Looks great! Might have to get with you on a price for one but just the single.


----------



## Grilled Sardine (Apr 22, 2008)

very nice!


----------



## Rocks&Reds (Mar 15, 2007)

Nice work shooter!!


----------



## Wilber (May 20, 2003)

Dang Shooter, That's a nice rig. Pretty work.


----------



## Shooter (Nov 14, 2004)

Thanks everyone and don't forget I am just the pretty face to this business, Eric (Catman) does all the work


----------



## hillbeach (Nov 7, 2006)

Shooter, the wife and I are looking for a 4 Kayak trailer. How about giving me a call or send me your number so we can talk. She saw one online that I will have to put together. Want to spend my money local if I can.

Pat Hill
291-2832


----------



## AL_N_VB (Apr 3, 2002)

Shooter said:


> Thanks everyone and don't forget I am just the pretty face to this business, Eric (Catman) does all the work


There is a slave labor, sweat shop law in the US.

I wouldn't take that mess E...I'd kick em in the good leg...so it'll match the bad one


----------



## RuddeDogg (Mar 20, 2004)

Nice


----------



## Ryan Y (Dec 1, 2005)

Erik needs to organize....Start negotiating for wages and benefits...Run shooter out of business...so he can ask for funds....


----------



## Shooter (Nov 14, 2004)

Now look here, Eric said he likes the way things are now,,, he will do the work and I have to deal with people,,, and besides how else would we be able to make that square tube fit in that round hole if it wasn't for this old man.

Ya'll better leave "MONGO" alone or I might have to unchain him and turn him loose on ya.


----------



## Newsjeff (Jul 22, 2004)

Shooter, does that mean you'll actually fish out of your kayak now? 

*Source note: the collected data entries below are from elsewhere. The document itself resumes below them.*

-- ==== Sys2Proof/Machine/Fields.lean ====
section
/-!
DEFINITION. Names for the fields of the register map, one constant per field: the register, the lowest bit and the width.
-/

namespace Sys2Proof.Machine.Fields
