/-- The device after reset, held before its start-up sequence, with an empty keep store: a device that has never run (R41). -/
def Dev.reset : Dev :=
  { phase := .held, sfc := 0, clock := 0, cyc := 0, sts := RegFile.reset, cnt := [], amb := [], free := 0, timers := [], runs := [], hits := [],
    latches := [], outbox := [], life := [], rng := [], mail := [], keys := [], boughs := [], groves := [], keep := [],
    keepSfc := none, keepHmac := 0, slots := [], slotMeta := [], ceil := [], lastCtr := [], keng := KeyEngine.reset, keyCmd := none, shared := [],
    slices := [], conns := [], slcSwap := none, pgs := [], flows := [], pipes := [], frag := [], bridge := [], deferred := [], ageHold := false, replayWait := [], learnPtr := 0, lpm4 := [], lpm6 := [],
    asc := [], ringPtr := 0, locks := [], winCmd := none, casMi := false, bufs := [], caches := [], queues := [], uid := 0, reps := [], hold := [], heldAt := [], holdFell := false, spillPtr := 0, holdPtr := 0, tierKeys := [], hbm := [], cxl := [], used := [], training := false, trained := false, shadow := [],
    replay := [], bkts := [], restAcc := 0, meters := [], wheels := [], samplers := [], mate := Mate.reset, domA := TimeDom.reset,
    domB := TimeDom.reset, sigma := 0, edgeTime := 0, prevEdge := 0, edgeSet := false, bases := [], selBack := none, srcEdge := none, edgeOpen := false, caps := [], txMsg := none, outgoing := [], srcLost := [], safeOut := [], muxWait := [],
    resumeReq := false, board := none, flash := [],
    flashOp := none, inServ := [], savedPend := [], vecs := [], msixEn := [], funcMask := [], vfEn := false }

/-- The block right after reset: PORST_N has been asserted and START_UP has not run; nothing is queued. -/
def State.reset : State := { pending := [], cfg := Cfg.reset, dev := Dev.reset }

end Sys2Proof.Machine
end

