-- ==== Sys2Proof/Machine/Keys.lean ====
section
/-!
DEFINITION. The key engine (spec file 14) and the keys of compatibility groves (R238): agreements, rekeys, retirement, shared keys, wrapped keys and
the requests of the host.
-/

namespace Sys2Proof.Machine

/-! ### Agreements (R406 to R411) -/

/-- The public value of a scalar (RFC 7748). -/
def publicOf (scalar : Nat) : Nat := Config.x25519 scalar 9

/-- The first stand in the key engine's queue that is not RESTING (R24, R408). -/
def nextServed (d : Dev) : Option Nat := d.keng.queue.find? (fun i => !(d.st i == .resting))

/-- KEY_OFFER: the key engine serves the next agreement: it draws a scalar and queues the offer (R406). It serves none while its random source
has failed (R397), and none on a standby (R433). -/
def keyOffer (c : Cfg) (d : Dev) : Dev :=
  match (if d.rngGood && !d.isStandby then nextServed d else none) with
  | none => d
  | some i =>
    let d := { d with keng := { d.keng with queue := d.keng.queue.filter (fun j => !(j == i)) } }
    let (v, d) := d.draw (2 ^ 256)
    let d := d.updKeys i (fun k => { k with queued := false, agree := .offered, scalar := v, tries := k.tries + 1 })
    tellStand c i 0x06 (toBytesBE 1 (d.keysOf i).target ++ toBytesBE 32 (publicOf v)) none d

/-- KEY_OFFER. -/
def execKeyOffer (s : State) : Outcome := onDev (fun c d => keyOffer c d) s

/-- The epoch secret of R406 from the shared value Z. -/
def epochSecret (serial i e z : Nat) : Nat :=
  Config.hkdf (toBytesBE 32 z) (toBytesBE 8 serial ++ toBytesBE 2 i ++ toBytesBE 1 e) []

/-- Install an epoch's secret: the slot, its counters at zero, its ceiling, and empty bough records (R400 to R402, R406). -/
def installEpoch (i e secret peer : Nat) (d : Dev) : Dev :=
  let d := (eraseEpoch i e d).writeSlot (slotOf i e) secret 0
  let d := { d with ceil := d.ceil.put (slotOf i e) ceilStep }
  d.updKeys i (fun k => k.updEp e (fun _ => { EpochSt.init with held := true, usFrom := d.sfc + 1, peerPub := peer }))

/-- A stand may take part in an agreement. -/
def mayAgree (d : Dev) (i : Nat) : Bool := d.st i == .ranging || d.st i == .active || d.st i == .resting

/-- A timer of R144 that has expired takes the stand to ABSENT, unless the ranging burst of the tick makes it ACTIVE (R158). What messages of it wait are not judged
before (R418). -/
def timerAbsent (st : StandSt) (k : TimerKind) (len : Fld) (ctr : Ctr) (c : Cfg) (i : Nat) (d : Dev) : Dev :=
  if d.st i == st && d.expired k i (c.get len (groveOf i)) then
    let d := rangingAttempt c i d
    if d.st i == st && canMove d i && d.expired k i (c.get len (groveOf i)) then enterAbsent c i false (d.count2 ctr i) else d
  else d

/-- The timers of RANGING come before an agreement message of the same edge (R418). -/
def timersFirst (c : Cfg) (i : Nat) (d : Dev) : Dev :=
  timerAbsent .ranging .reacq Fields.GRV_RNG_REACQ_T_reacq_ticks .reacqFail c i
    (timerAbsent .ranging .rng Fields.GRV_RNG_RNG_T_rng_ticks .rngTimeout c i d)

/-- The edge judges an agreement message of a stand whose agreement runs: the sequence of its grants starts again (R407). -/
def restartGrants (i : Nat) (d : Dev) : Dev :=
  let k := d.keysOf i
  if k.agree == .offered || k.agree == .answered then d.updKeys i (fun k => { k with grantAt := some 0 }) else d

/-- A KEY_ANSWER is judged: the terminal's public value (R406, R408, R410). -/
def onAnswer (c : Cfg) (m : InMsg) (d : Dev) : Dev :=
  let i := m.stand
  let d := restartGrants i (timersFirst c i d)
  let k := d.keysOf i
  let e := ofBytesBE (m.body.take 1)
  if mayAgree d i && k.agree == .offered && e == k.target then
    let peer := ofBytesBE ((m.body.drop 1).take 32)
    let z := Config.x25519 k.scalar peer
    if z = 0 then d.count .stand .keyBadPoint i
    else
      let d := installEpoch i e (epochSecret (d.lifeOf i).serial i e z) peer d
      let d := d.updKeys i (fun k => { k with agree := .answered, scalar := 0 })
      let d := if d.st i == .resting then d else d.armNow .key i
      keepWrite c i d
  else d

/-- KEY_ANSWER. -/
def keyAnswer (c : Cfg) (g : Nat) (d : Dev) : Dev :=
  match takeMsg g 0x07 d with
  | none => d
  | some (m, d) => onAnswer c m d

/-- KEY_ANSWER. -/
def execKeyAnswer (g : Fin 64) (s : State) : Outcome := onDev (fun c d => keyAnswer c g d) s

/-- An agreement completes: the new epoch is current, the former one retires (R407, R409, R410). -/
def completeAgreement (c : Cfg) (i : Nat) (d : Dev) : Dev :=
  let k := d.keysOf i
  let d := d.count .stand .agreements i
  let d := if k.ready then (d.count .stand .rekeys i).armNow .retire i else d
  let d := d.updKeys i (fun k =>
    { k with retiring := if k.ready then some k.cur else none, cur := k.target, ready := true, agree := .idle, tries := 0, curFrom := d.sfc + 1,
             lastDone := some d.sfc, grantAt := none })
  let d := keepWrite c i (d.disarm .key i)
  tryActive c i (pumpMsgs (groveOf i) d)

/-- A KEY_CONFIRM is judged (R406, R407, R410). -/
def onConfirm (c : Cfg) (m : InMsg) (d : Dev) : Dev :=
  let i := m.stand
  let d := restartGrants i (timersFirst c i d)
  let k := d.keysOf i
  if mayAgree d i && k.agree == .answered && ofBytesBE (m.body.take 1) == k.target then completeAgreement c i d else d

/-- KEY_CONFIRM. -/
def keyConfirm (c : Cfg) (g : Nat) (d : Dev) : Dev :=
  match takeMsg g 0x08 d with
  | none => d
  | some (m, d) => onConfirm c m d

/-- KEY_CONFIRM. -/
def execKeyConfirm (g : Fin 64) (s : State) : Outcome := onDev (fun c d => keyConfirm c g d) s

/-- REKEY_INTERVAL: every rekey_int ticks after the last completed agreement (R409). A standby judges none of a stand's timers (R433). -/
def rekeyInterval (c : Cfg) (i : Nat) (d : Dev) : Dev :=
  let n := c.get Fields.KEY_REKEY_INT_rekey_int 0
  match (d.keysOf i).lastDone with
  | some t => if !d.isStandby && d.st i == .active && !(n == 0) && decide (t < d.sfc) && (d.sfc - t) % n == 0 then askKeys c i true d else d
  | none => d

/-- REKEY_INTERVAL. -/
def execRekeyInterval (i : Fin 16384) (s : State) : Outcome := onDev (fun c d => rekeyInterval c i d) s

/-- A message of the terminal that waits to be judged. -/
def judgeMsg (c : Cfg) (m : InMsg) (d : Dev) : Dev :=
  if m.ty = 0x07 then onAnswer c m d
  else if m.ty = 0x08 then onConfirm c m d
  else if m.ty = 0x0B then onRest c m d
  else if m.ty = 0x11 then onGasp c m d
  else if m.ty = 0x12 then onHost m d
  else d

/-- The messages of a stand that wait are judged, in order of arrival (R178). -/
def settleMsgs (c : Cfg) (i : Nat) (d : Dev) : Dev :=
  let ms := (d.grove (groveOf i)).judge.filter (fun m => m.stand == i)
  if ms.isEmpty then d
  else ms.foldl (fun d m => judgeMsg c m d) (d.updGrove (groveOf i) (fun x => { x with judge := x.judge.filter (fun m => !(m.stand == i)) }))

/-- What the closed tick brought of a stand is judged before its tag failures are (R403, R418): its ranging burst, then its messages. -/
def settleStand (c : Cfg) (i : Nat) (d : Dev) : Dev := settleMsgs c i (rangingAttempt c i d)

/-! ### Timers and failures that end a stand's state (R142, R144, R403) -/

/-- The attempts of a RANGING stand are used up (R142). -/
def rngFailDue (c : Cfg) (d : Dev) (i : Nat) : Bool :=
  d.st i == .ranging && decide (c.get Fields.GRV_RNG_CTRL_rng_attempts (groveOf i) ≤ (d.rngOf i).attempts)

/-- RNG_FAIL: rng_attempts attempts in a row have not ranged the stand (R142). -/
def rngFail (c : Cfg) (i : Nat) (d : Dev) : Dev :=
  let d := rangingAttempt c i d
  if rngFailDue c d i && canMove d i then enterAbsent c i false (d.count2 .rngFail i) else d

/-- RNG_FAIL. -/
def execRngFail (i : Fin 16384) (s : State) : Outcome := onDev (fun c d => rngFail c i d) s

/-- DISC_TICKS_EXPIRY (R144). -/
def execDiscTicksExpiry (i : Fin 16384) (s : State) : Outcome :=
  onDev (fun c d => timerAbsent .discovered .disc Fields.GRV_RNG_DISC_T_disc_ticks .discExpired c i d) s

/-- RNG_TICKS_EXPIRY (R144). -/
def execRngTicksExpiry (i : Fin 16384) (s : State) : Outcome :=
  onDev (fun c d => timerAbsent .ranging .rng Fields.GRV_RNG_RNG_T_rng_ticks .rngTimeout c i d) s

/-- REACQ_TICKS_EXPIRY (R144). -/
def execReacqTicksExpiry (i : Fin 16384) (s : State) : Outcome :=
  onDev (fun c d => timerAbsent .ranging .reacq Fields.GRV_RNG_REACQ_T_reacq_ticks .reacqFail c i d) s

Hey, don't mess with PETA Eric.


----------



## dirtyhandslopez (Nov 17, 2006)

Nice. But howcome you didn't angle the top rack to allow for the "v" in the bottom of the yak? Surely the yaks going to get messed up?


----------



## Shooter (Nov 14, 2004)

He needed it quickly and said he would install the yak holder himself.


----------



## permit (May 10, 2003)

*in reply*

well first things first, the yaks rode just fine, no slippin and no slidin. second, and i really can not believe i have to comment on this one, the kayak that rides on the top, rides upside down..........
Shooter gave me just what i not only needed, but wanted and what i consider more than a fair price, he will get all of my business, and any i can stear his way


----------